We research AI tools from public sources and documentation. We do not test them hands-on.
The Founders and the Defudger Pivot
Dominik Mate Kovacs (CEO) studied General Engineering in Cyber Systems at the Technical University of Denmark, with a specialization in reinforcement learning and AI-based computer vision during an exchange at the University of Hong Kong. He was named to the Forbes 30 Under 30 Europe (Technology) list in 2024. Co-founders Zoltan Kovacs and Kristof Szabo — the latter four years older with prior video company experience — rounded out the founding team. All three are Hungarian nationals who met during their studies in Denmark.

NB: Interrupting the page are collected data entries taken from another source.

-- ==== Sys2Proof/Laws/WritesEngines.lean ====
section
/-! SUPPORT. What each operation of Machine/Engines.lean writes. -/

namespace Sys2Proof.Machine

/-- `onWord` writes what the meaning of the word writes. -/
theorem State.onWord_writes {l : List Part} {s : State} {e : Nat} {f : Nat → State}
    (hf : ∀ w, Writes l s (f w)) (hl : [.regs, .cnts, .posted, .lastPost, .out, .spine, .frames, .dram, .poison, .queues, .flows, .engines] ⊆ l) : Writes l s (State.onWord s e f) := by
  unfold State.onWord
  repeat' first
    | with_reducible exact Writes.refl _ _
    | exact hf _
    | exact (Writes.refl _ _).step (State.abort_writes ..) hl
    | dsimp only
    | split

/-- `unit` writes what the unit's operation writes. -/
theorem State.unit_writes {l : List Part} {s : State} {e u : Nat} {names : Nat → Bool} {f : Nat → State → State}
    (hf : ∀ w y, Writes l y (f w y)) (hl : [.regs, .cnts, .posted, .lastPost, .out, .spine, .frames, .dram, .poison, .queues, .flows, .engines] ⊆ l) : Writes l s (State.unit s e u names f) := by
  unfold State.unit
  refine State.onWord_writes (fun w => ?_) hl
  dsimp only
  split
  · refine Writes.step (Writes.step (Writes.refl _ _) (State.setEng_writes ..) ?_) (hf _ _) (List.Subset.refl l)
    exact List.Subset.trans (by decide) hl
  · exact Writes.refl _ _

theorem State.drawN_writes  (s : State) (n : Nat) :
    Writes [.free] s (State.drawN s n) := by
  unfold State.drawN
  repeat' first
    | dsimp only
    | ((conv => arg 3; arg 39; skip); with_reducible refine Writes.set_free ?_ ?_ _ ?_)
    | with_reducible exact Writes.refl _ _
    | exact Nat.le_succ _
    | exact Nat.le_add_right _ _
    | decide

theorem State.hubStage_writes  (s : State) (e : Nat) (code : Nat) (privileged : Bool) :
    Writes [.regs, .cnts, .posted, .lastPost, .out, .free, .spine, .frames, .dram, .poison, .queues, .flows, .engines] s (State.hubStage s e code privileged) := by
  unfold State.hubStage
  repeat' first
    | dsimp only
    | with_reducible exact Writes.refl _ _
    | (apply Writes.step; rotate_left; with_reducible apply State.unit_writes (l := [.regs, .cnts, .posted, .lastPost, .out, .free, .spine, .frames, .dram, .poison, .queues, .flows, .engines]))
    | (apply Writes.step; case k => with_reducible apply State.abort_writes)
    | (apply Writes.step; case k => with_reducible apply State.drawN_writes)
    | (apply Writes.step; case k => with_reducible apply State.setEng_writes)
    | with_reducible refine Writes.ite ?_ ?_
    | decide
    | intro _
    | split

theorem execTimeAdj_writes  (e : Fin 160) (s : State) {s' : State}
    (h : execTimeAdj e s = .next s') : Writes [.regs, .cnts, .posted, .lastPost, .out, .free, .spine, .frames, .dram, .poison, .queues, .flows, .engines] s s' := by
  unfold execTimeAdj at h
  injection h with h
  subst h
  repeat' first
    | dsimp only
    | with_reducible exact Writes.refl _ _
    | (apply Writes.step; case k => with_reducible apply State.hubStage_writes)
    | decide

theorem State.result_writes  (s : State) (e : Nat) (prec : Nat) (reg : Nat) (v : BitVec 64) :
    Writes [.engines] s (State.result s e prec reg v) := by
  unfold State.result
  repeat' first
    | dsimp only
    | with_reducible exact Writes.refl _ _
    | (apply Writes.step; case k => with_reducible apply State.setEng_writes)
    | decide

theorem State.alu_writes  (s : State) (e : Nat) (k : Nat) (op : Nat) :
    Writes [.regs, .cnts, .posted, .lastPost, .out, .free, .spine, .frames, .dram, .poison, .queues, .flows, .engines] s (State.alu s e k op) := by
  unfold State.alu
  repeat' first
    | dsimp only
    | with_reducible exact Writes.refl _ _
    | (apply Writes.step; rotate_left; with_reducible apply State.unit_writes (l := [.regs, .cnts, .posted, .lastPost, .out, .free, .spine, .frames, .dram, .poison, .queues, .flows, .engines]))
    | (apply Writes.step; case k => with_reducible apply State.result_writes)
    | (apply Writes.step; case k => with_reducible apply State.setEng_writes)
    | (apply Writes.step; case k => with_reducible apply State.draw_writes)
    | with_reducible refine Writes.ite ?_ ?_
    | decide
    | intro _
    | split

theorem execSub32s_writes  (e : Fin 160) (k : Fin 2) (s : State) {s' : State}
    (h : execSub32s e k s = .next s') : Writes [.regs, .cnts, .posted, .lastPost, .out, .free, .spine, .frames, .dram, .poison, .queues, .flows, .engines] s s' := by
  unfold execSub32s at h
  injection h with h
  subst h
  repeat' first
    | dsimp only
    | with_reducible exact Writes.refl _ _
    | (apply Writes.step; case k => with_reducible apply State.alu_writes)
    | decide

theorem State.endWord_writes  (s : State) (e : Nat) (w : Nat) (pc : Nat) :
    Writes [.engines] s (State.endWord s e w pc) := by
  unfold State.endWord
  repeat' first
    | dsimp only
    | with_reducible exact Writes.refl _ _
    | (apply Writes.step; case k => with_reducible apply State.setEng_writes)
    | with_reducible refine Writes.ite ?_ ?_
    | decide
    | (with_reducible (apply Writes.fst; case e => assumption))
    | split

theorem State.spareTakes_writes  (s : State) (e : Nat) (g : Engine) :
    Writes [.regs, .posted, .units, .engines] s (State.spareTakes s e g) := by
  unfold State.spareTakes
  repeat' first
    | dsimp only
    | ((conv => arg 3; arg 39; skip); with_reducible refine Writes.set_units ?_ ?_ _)
    | with_reducible exact Writes.refl _ _
    | (apply Writes.step; case k => (with_reducible apply State.setFlag_writes_ne) <;> first | decide | (dsimp only [Reg.ENG_FOLIO, Reg.ENG_FOLIO_SPARE_USED, Reg.ENG_ROLE, Reg.ENG_ROLE_PRIV, Reg.ENG_ROLE_ROLE, Reg.ENG_ROLE_SLOT, Reg.GLB_MODE, Field.of]; omega) | (split <;> decide))
    | (apply Writes.step; case k => (with_reducible apply State.setFld_writes_ne) <;> first | decide | (dsimp only [Reg.ENG_FOLIO, Reg.ENG_FOLIO_SPARE_USED, Reg.ENG_ROLE, Reg.ENG_ROLE_PRIV, Reg.ENG_ROLE_ROLE, Reg.ENG_ROLE_SLOT, Reg.GLB_MODE, Field.of]; omega) | (split <;> decide))
    | (apply Writes.step; case k => with_reducible apply State.setEngState_writes)
    | (apply Writes.step; case k => with_reducible apply State.setEng_writes)
    | (apply Writes.step; case k => with_reducible apply State.post_writes)
    | with_reducible refine Writes.ite ?_ ?_
    | decide
    | split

The near-death experience the company had in summer 2022 is part of the public record. After pivoting from Defudger, the founding team raised a seed round of approximately €1 million (July 2021, led by Day One Capital with Oktogon Ventures and APX) and began building. When they returned to raise their next round in summer 2022, VCs declined during a compressed fundraising environment. Bridge financing from Day One, APX, and Oktogon kept the company alive.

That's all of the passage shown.